Six Plastic Free Campaigns

You will keep seeing in the news about the need for us to waste less plastic. So what support is there to do this?

Tuesday 5th June was World Environment Day. This year the theme was #BeatPlasticPollution, however, in my opinion, every day is a chance to beat the plastic. I have touched on some of the simple ways to use less plastic in a previous blog post. If you do a bit of research, you can find many groups and charities to support. So in this blog post, I am going to be looking at some of the plastic free campaigns that I support. Most of these are UK based with the exception of the world environment day campaign which is a raising a more global awareness currently. Not only do these campaigns need our support but they are there to support us with websites full of information on going plastic free.
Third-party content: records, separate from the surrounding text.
-- ==== Sys2Proof/Laws/Decode.lean ====
section
/-! SUPPORT. The opcode map read by nibbles: the mask tests of R44 as tests of n1, n4 and the low
byte, the fields of a word given by its nibbles, and the decoder as one chain of such tests. -/

namespace Sys2Proof

open Sys2Proof.Machine

theorem mask_F000 (w : Word) (k : Nibble) :
    (w &&& 0xF000#16 = k.setWidth 16 <<< 12) ↔ nibble1 w = k := by
  constructor
  · intro h
    apply BitVec.eq_of_getLsbD_eq
    intro j hj
    have := congrArg (fun v => BitVec.getLsbD v (12 + j)) h
    interval_cases j <;> simpa [nibble1] using this
  · rintro rfl
    apply BitVec.eq_of_getLsbD_eq
    intro j hj
    interval_cases j <;> simp [nibble1]

theorem mask_F00F (w : Word) (k l : Nibble) :
    (w &&& 0xF00F#16 = k.setWidth 16 <<< 12 ||| l.setWidth 16) ↔
      nibble1 w = k ∧ nibble4 w = l := by
  constructor
  · intro h
    constructor <;> apply BitVec.eq_of_getLsbD_eq <;> intro j hj
    · have := congrArg (fun v => BitVec.getLsbD v (12 + j)) h
      interval_cases j <;> simpa [nibble1] using this
    · have := congrArg (fun v => BitVec.getLsbD v j) h
      interval_cases j <;> simpa [nibble4] using this
  · rintro ⟨rfl, rfl⟩
    apply BitVec.eq_of_getLsbD_eq
    intro j hj
    interval_cases j <;> simp [nibble1, nibble4]

theorem mask_F0FF (w : Word) (k : Nibble) (l : Byte) :
    (w &&& 0xF0FF#16 = k.setWidth 16 <<< 12 ||| l.setWidth 16) ↔
      nibble1 w = k ∧ fieldNN w = l := by
  constructor
  · intro h
    constructor <;> apply BitVec.eq_of_getLsbD_eq <;> intro j hj
    · have := congrArg (fun v => BitVec.getLsbD v (12 + j)) h
      interval_cases j <;> simpa [nibble1] using this
    · have := congrArg (fun v => BitVec.getLsbD v j) h
      interval_cases j <;> simpa [fieldNN] using this
  · rintro ⟨rfl, rfl⟩
    apply BitVec.eq_of_getLsbD_eq
    intro j hj
    interval_cases j <;> simp [nibble1, fieldNN]

theorem hit_FFFF (c : Word) (b : Word → Instr) (w : Word) :
    (OpRow.mk 0xFFFF c b).hit w = decide (w = c) := by
  have : w &&& 0xFFFF#16 = w := by
    have h := BitVec.and_allOnes (x := w)
    simpa using h
  refine (Bool.beq_eq_decide_eq _ _).trans (decide_eq_decide.2 ?_)
  exact (congrArg (fun v => v = c) this).to_iff

theorem hit_F000 (c : Word) (k : Nibble) (hc : c = k.setWidth 16 <<< 12) (b : Word → Instr)
    (w : Word) : (OpRow.mk 0xF000 c b).hit w = decide (nibble1 w = k) := by
  subst hc
  exact (Bool.beq_eq_decide_eq _ _).trans (decide_eq_decide.2 (mask_F000 w k))

theorem hit_F00F (c : Word) (k l : Nibble) (hc : c = k.setWidth 16 <<< 12 ||| l.setWidth 16)
    (b : Word → Instr) (w : Word) :
    (OpRow.mk 0xF00F c b).hit w = decide (nibble1 w = k ∧ nibble4 w = l) := by
  subst hc
  exact (Bool.beq_eq_decide_eq _ _).trans (decide_eq_decide.2 (mask_F00F w k l))

theorem hit_F0FF (c : Word) (k : Nibble) (l : Byte)
    (hc : c = k.setWidth 16 <<< 12 ||| l.setWidth 16) (b : Word → Instr) (w : Word) :
    (OpRow.mk 0xF0FF c b).hit w = decide (nibble1 w = k ∧ fieldNN w = l) := by
  subst hc
  exact (Bool.beq_eq_decide_eq _ _).trans (decide_eq_decide.2 (mask_F0FF w k l))

/-- One row's test in a search of the map. -/
theorem find_row (r : OpRow) (rs : List OpRow) (w : Word) (p : Prop) [Decidable p]
    (h : r.hit w = decide p) :
    (r :: rs).find? (fun q => q.hit w) =
      if p then some r else rs.find? (fun q => q.hit w) := by
  rw [List.find?_cons, h]
  by_cases hp : p <;> simp [hp]

/-- What the decoder makes of a search's result. -/
def decodedRow (w : Word) : Option OpRow → Except Reject Instr
  | some r => .ok (r.build w)
  | none => .error (.unrecognized w)

theorem decodedRow_ite (w : Word) (p : Prop) [Decidable p] (r : OpRow) (o : Option OpRow) :
    decodedRow w (if p then some r else o) = if p then .ok (r.build w) else decodedRow w o := by
  split <;> rfl

theorem decode_eq (sa : Option Word) (w : Word) :
    decode sa w = decodedRow w ((opRows sa).find? (fun r => r.hit w)) := by
  unfold decode
  cases (opRows sa).find? (fun r => r.hit w) <;> rfl

/-- SET-ALL's row, tried after the 34 others. -/
theorem decode_setAllRows (sa : Option Word) (w : Word) :
    decodedRow w ((setAllRows sa).find? (fun r => r.hit w)) =
      if sa = some w then .ok .setAll else .error (.unrecognized w) := by
  cases sa with
  | none => rfl
  | some v =>
    rw [setAllRows, find_row _ _ _ _ (hit_FFFF v _ w), decodedRow_ite]
    simp only [Option.some.injEq, eq_comm (a := v), List.find?_nil, decodedRow]

/-- The decoder as one chain of nibble tests, in the order of R44's rows, SET-ALL's last. -/
theorem decode_chain (sa : Option Word) (w : Word) :
    decode sa w =
    if w = 0x00E0#16 then .ok .cls else
    if w = 0x00EE#16 then .ok .ret else
    if nibble1 w = 0x1#4 then .ok (.jump (fieldNNN w)) else
    if nibble1 w = 0x2#4 then .ok (.call (fieldNNN w)) else
    if nibble1 w = 0x3#4 then .ok (.skipEq (fieldX w) (fieldNN w)) else
    if nibble1 w = 0x4#4 then .ok (.skipNeq (fieldX w) (fieldNN w)) else
    if nibble1 w = 0x5#4 ∧ nibble4 w = 0x0#4 then .ok (.skipEqReg (fieldX w) (fieldY w)) else
    if nibble1 w = 0x6#4 then .ok (.load (fieldX w) (fieldNN w)) else
    if nibble1 w = 0x7#4 then .ok (.add (fieldX w) (fieldNN w)) else
    if nibble1 w = 0x8#4 ∧ nibble4 w = 0x0#4 then .ok (.mov (fieldX w) (fieldY w)) else
    if nibble1 w = 0x8#4 ∧ nibble4 w = 0x1#4 then .ok (.or (fieldX w) (fieldY w)) else
    if nibble1 w = 0x8#4 ∧ nibble4 w = 0x2#4 then .ok (.and (fieldX w) (fieldY w)) else
    if nibble1 w = 0x8#4 ∧ nibble4 w = 0x3#4 then .ok (.xor (fieldX w) (fieldY w)) else
    if nibble1 w = 0x8#4 ∧ nibble4 w = 0x4#4 then .ok (.addReg (fieldX w) (fieldY w)) else
    if nibble1 w = 0x8#4 ∧ nibble4 w = 0x5#4 then .ok (.sub (fieldX w) (fieldY w)) else
    if nibble1 w = 0x8#4 ∧ nibble4 w = 0x6#4 then .ok (.shr (fieldX w) (fieldY w)) else
    if nibble1 w = 0x8#4 ∧ nibble4 w = 0x7#4 then .ok (.subn (fieldX w) (fieldY w)) else
    if nibble1 w = 0x8#4 ∧ nibble4 w = 0xE#4 then .ok (.shl (fieldX w) (fieldY w)) else
    if nibble1 w = 0x9#4 ∧ nibble4 w = 0x0#4 then .ok (.skipNeqReg (fieldX w) (fieldY w)) else
    if nibble1 w = 0xA#4 then .ok (.loadI (fieldNNN w)) else
    if nibble1 w = 0xB#4 then .ok (.jumpOffset (fieldNNN w)) else
    if nibble1 w = 0xC#4 then .ok (.rand (fieldX w) (fieldNN w)) else
    if nibble1 w = 0xD#4 then .ok (.draw (fieldX w) (fieldY w) (fieldN w)) else
    if nibble1 w = 0xE#4 ∧ fieldNN w = 0x9E#8 then .ok (.skipKey (fieldX w)) else
    if nibble1 w = 0xE#4 ∧ fieldNN w = 0xA1#8 then .ok (.skipNokey (fieldX w)) else
    if nibble1 w = 0xF#4 ∧ fieldNN w = 0x07#8 then .ok (.loadDelay (fieldX w)) else
    if nibble1 w = 0xF#4 ∧ fieldNN w = 0x0A#8 then .ok (.waitKey (fieldX w)) else
    if nibble1 w = 0xF#4 ∧ fieldNN w = 0x15#8 then .ok (.setDelay (fieldX w)) else
    if nibble1 w = 0xF#4 ∧ fieldNN w = 0x18#8 then .ok (.setSound (fieldX w)) else
    if nibble1 w = 0xF#4 ∧ fieldNN w = 0x1E#8 then .ok (.addI (fieldX w)) else
    if nibble1 w = 0xF#4 ∧ fieldNN w = 0x29#8 then .ok (.fontAddr (fieldX w)) else
    if nibble1 w = 0xF#4 ∧ fieldNN w = 0x33#8 then .ok (.bcd (fieldX w)) else
    if nibble1 w = 0xF#4 ∧ fieldNN w = 0x55#8 then .ok (.storeRegs (fieldX w)) else
    if nibble1 w = 0xF#4 ∧ fieldNN w = 0x65#8 then .ok (.loadRegs (fieldX w)) else
    if sa = some w then .ok .setAll else .error (.unrecognized w) := by
  rw [decode_eq]
  simp only [opRows, baseRows, rowsFixed, rowsImmediate, rowsAlu, rowsUpper, rowsLowByte,
    List.cons_append, List.nil_append]
  rw [find_row _ _ _ _ (hit_FFFF 0x00E0 _ w), decodedRow_ite]
  rw [find_row _ _ _ _ (hit_FFFF 0x00EE _ w), decodedRow_ite]
  rw [find_row _ _ _ _ (hit_F000 0x1000 0x1 rfl _ w), decodedRow_ite]
  rw [find_row _ _ _ _ (hit_F000 0x2000 0x2 rfl _ w), decodedRow_ite]
  rw [find_row _ _ _ _ (hit_F000 0x3000 0x3 rfl _ w), decodedRow_ite]
  rw [find_row _ _ _ _ (hit_F000 0x4000 0x4 rfl _ w), decodedRow_ite]
  rw [find_row _ _ _ _ (hit_F00F 0x5000 0x5 0x0 rfl _ w), decodedRow_ite]
  rw [find_row _ _ _ _ (hit_F000 0x6000 0x6 rfl _ w), decodedRow_ite]
  rw [find_row _ _ _ _ (hit_F000 0x7000 0x7 rfl _ w), decodedRow_ite]
  rw [find_row _ _ _ _ (hit_F00F 0x8000 0x8 0x0 rfl _ w), decodedRow_ite]
  rw [find_row _ _ _ _ (hit_F00F 0x8001 0x8 0x1 rfl _ w), decodedRow_ite]
  rw [find_row _ _ _ _ (hit_F00F 0x8002 0x8 0x2 rfl _ w), decodedRow_ite]
  rw [find_row _ _ _ _ (hit_F00F 0x8003 0x8 0x3 rfl _ w), decodedRow_ite]
  rw [find_row _ _ _ _ (hit_F00F 0x8004 0x8 0x4 rfl _ w), decodedRow_ite]
  rw [find_row _ _ _ _ (hit_F00F 0x8005 0x8 0x5 rfl _ w), decodedRow_ite]
  rw [find_row _ _ _ _ (hit_F00F 0x8006 0x8 0x6 rfl _ w), decodedRow_ite]
  rw [find_row _ _ _ _ (hit_F00F 0x8007 0x8 0x7 rfl _ w), decodedRow_ite]
  rw [find_row _ _ _ _ (hit_F00F 0x800E 0x8 0xE rfl _ w), decodedRow_ite]
  rw [find_row _ _ _ _ (hit_F00F 0x9000 0x9 0x0 rfl _ w), decodedRow_ite]
  rw [find_row _ _ _ _ (hit_F000 0xA000 0xA rfl _ w), decodedRow_ite]
  rw [find_row _ _ _ _ (hit_F000 0xB000 0xB rfl _ w), decodedRow_ite]
  rw [find_row _ _ _ _ (hit_F000 0xC000 0xC rfl _ w), decodedRow_ite]
  rw [find_row _ _ _ _ (hit_F000 0xD000 0xD rfl _ w), decodedRow_ite]
  rw [find_row _ _ _ _ (hit_F0FF 0xE09E 0xE 0x9E rfl _ w), decodedRow_ite]
  rw [find_row _ _ _ _ (hit_F0FF 0xE0A1 0xE 0xA1 rfl _ w), decodedRow_ite]
  rw [find_row _ _ _ _ (hit_F0FF 0xF007 0xF 0x07 rfl _ w), decodedRow_ite]
  rw [find_row _ _ _ _ (hit_F0FF 0xF00A 0xF 0x0A rfl _ w), decodedRow_ite]
  rw [find_row _ _ _ _ (hit_F0FF 0xF015 0xF 0x15 rfl _ w), decodedRow_ite]
  rw [find_row _ _ _ _ (hit_F0FF 0xF018 0xF 0x18 rfl _ w), decodedRow_ite]
  rw [find_row _ _ _ _ (hit_F0FF 0xF01E 0xF 0x1E rfl _ w), decodedRow_ite]
  rw [find_row _ _ _ _ (hit_F0FF 0xF029 0xF 0x29 rfl _ w), decodedRow_ite]
  rw [find_row _ _ _ _ (hit_F0FF 0xF033 0xF 0x33 rfl _ w), decodedRow_ite]
  rw [find_row _ _ _ _ (hit_F0FF 0xF055 0xF 0x55 rfl _ w), decodedRow_ite]
  rw [find_row _ _ _ _ (hit_F0FF 0xF065 0xF 0x65 rfl _ w), decodedRow_ite]
  rw [decode_setAllRows]
  rfl

/-- A word's nibbles put back together (R41). -/
theorem word_xy (k x y n : Nibble) : (k ++ x ++ y ++ n : Word) =
    k.setWidth 16 <<< 12 ||| x.setWidth 16 <<< 8 ||| y.setWidth 16 <<< 4 ||| n.setWidth 16 := by
  apply BitVec.eq_of_getLsbD_eq
  intro j hj
  refine (BitVec.getLsbD_append (x := k ++ x ++ y) (y := n) (i := j)).trans ?_
  rw [BitVec.getLsbD_append, BitVec.getLsbD_append]
  interval_cases j <;> simp

theorem word_xnn (k x : Nibble) (n : Byte) : (k ++ x ++ n : Word) =
    k.setWidth 16 <<< 12 ||| x.setWidth 16 <<< 8 ||| n.setWidth 16 := by
  apply BitVec.eq_of_getLsbD_eq
  intro j hj
  refine (BitVec.getLsbD_append (x := k ++ x) (y := n) (i := j)).trans ?_
  rw [BitVec.getLsbD_append]
  interval_cases j <;> simp

theorem word_nnn (k : Nibble) (n : Imm12) :
    (k ++ n : Word) = k.setWidth 16 <<< 12 ||| n.setWidth 16 := by
  apply BitVec.eq_of_getLsbD_eq
  intro j hj
  refine (BitVec.getLsbD_append (x := k) (y := n) (i := j)).trans ?_
  interval_cases j <;> simp

@[simp] theorem nibble1_xy (k x y n : Nibble) : nibble1 (k ++ x ++ y ++ n) = k := by
  rw [word_xy]
  apply BitVec.eq_of_getLsbD_eq
  intro j hj
  interval_cases j <;> simp [nibble1]

@[simp] theorem fieldX_xy (k x y n : Nibble) : fieldX (k ++ x ++ y ++ n) = x := by
  rw [word_xy]
  apply BitVec.eq_of_getLsbD_eq
  intro j hj
  interval_cases j <;> simp [fieldX]

@[simp] theorem fieldY_xy (k x y n : Nibble) : fieldY (k ++ x ++ y ++ n) = y := by
  rw [word_xy]
  apply BitVec.eq_of_getLsbD_eq
  intro j hj
  interval_cases j <;> simp [fieldY]

@[simp] theorem fieldN_xy (k x y n : Nibble) : fieldN (k ++ x ++ y ++ n) = n := by
  rw [word_xy]
  apply BitVec.eq_of_getLsbD_eq
  intro j hj
  interval_cases j <;> simp [fieldN]

@[simp] theorem nibble4_xy (k x y n : Nibble) : nibble4 (k ++ x ++ y ++ n) = n := by
  rw [word_xy]
  apply BitVec.eq_of_getLsbD_eq
  intro j hj
  interval_cases j <;> simp [nibble4]

@[simp] theorem nibble1_xnn (k x : Nibble) (n : Byte) : nibble1 (k ++ x ++ n) = k := by
  rw [word_xnn]
  apply BitVec.eq_of_getLsbD_eq
  intro j hj
  interval_cases j <;> simp [nibble1]

@[simp] theorem fieldX_xnn (k x : Nibble) (n : Byte) : fieldX (k ++ x ++ n) = x := by
  rw [word_xnn]
  apply BitVec.eq_of_getLsbD_eq
  intro j hj
  interval_cases j <;> simp [fieldX]

@[simp] theorem fieldNN_xnn (k x : Nibble) (n : Byte) : fieldNN (k ++ x ++ n) = n := by
  rw [word_xnn]
  apply BitVec.eq_of_getLsbD_eq
  intro j hj
  interval_cases j <;> simp [fieldNN]

@[simp] theorem nibble1_nnn (k : Nibble) (n : Imm12) : nibble1 (k ++ n) = k := by
  rw [word_nnn]
  apply BitVec.eq_of_getLsbD_eq
  intro j hj
  interval_cases j <;> simp [nibble1]

@[simp] theorem fieldNNN_nnn (k : Nibble) (n : Imm12) : fieldNNN (k ++ n) = n := by
  rw [word_nnn]
  apply BitVec.eq_of_getLsbD_eq
  intro j hj
  interval_cases j <;> simp [fieldNNN]

/-- A word whose high nibble is not 0 is neither CLS's nor RET's. -/
theorem ne_fixed {w : Word} (h : nibble1 w ≠ 0) : w ≠ 0x00E0#16 ∧ w ≠ 0x00EE#16 :=
  ⟨fun e => h (by rw [e]; rfl), fun e => h (by rw [e]; rfl)⟩

/-- A word is its four nibbles (R40). -/
theorem word_of_fields_xy (w : Word) :
    (nibble1 w ++ fieldX w ++ fieldY w ++ nibble4 w : Word) = w := by
  rw [word_xy]
  apply BitVec.eq_of_getLsbD_eq
  intro j hj
  interval_cases j <;> simp [nibble1, fieldX, fieldY, nibble4]

theorem word_of_fields_xnn (w : Word) : (nibble1 w ++ fieldX w ++ fieldNN w : Word) = w := by
  rw [word_xnn]
  apply BitVec.eq_of_getLsbD_eq
  intro j hj
  interval_cases j <;> simp [nibble1, fieldX, fieldNN]

theorem word_of_fields_nnn (w : Word) : (nibble1 w ++ fieldNNN w : Word) = w := by
  rw [word_nnn]
  apply BitVec.eq_of_getLsbD_eq
  intro j hj
  interval_cases j <;> simp [nibble1, fieldNNN]

end Sys2Proof
end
Splashing sea water with the grey sky above

#BeatPlasticPollution

World Environment Day is used to encourage us all to learn more about the environments around us. It’s also a chance to promote more awareness of issues around the world. Every year has a theme; 2016 was #Wildforlife, focusing on wildlife crime. 2017’s theme was “I’m with nature”, encouraging us all to get out and engage with the natural world that surrounds us. 2018’s theme is #BeatPlasticPollution. Focusing on what we can do to help reduce the worlds plastic waste. There has been such a huge focus around this issue this year, it is good timing for world environment day to help drive the awareness further. I have seen that on world environment day, there has been a push for us to go #OneDayPlasticFree. A brilliant way to accompany the main campaign. I managed to go single-use plastic free that day by ensuring I used my lunchbox instead of clingfilm. Also taking my canvas shopping bag, and my reusable straws arrived too.

#PlasticFreeCoastlines

This campaign is one of the larger well known plastic free campaigns. It is run by Surfers Against Sewage, a well-known charity campaigning against single-use plastic. #PlasticFreeCoastlines is about ensuring the UK’s beaches and coastal towns fight the use of plastic waste. A team of SAS representatives work with the public to complete beach cleans, smartening up the sands by collecting tonnes of plastic waste from straws to fishing equipment. Recently they are using plastic free campaigns to get towns across the UK to become plastic free. So far there are around 90 locations trying to reach plastic free community status. Have a look on the SAS’s website to see what it is all about.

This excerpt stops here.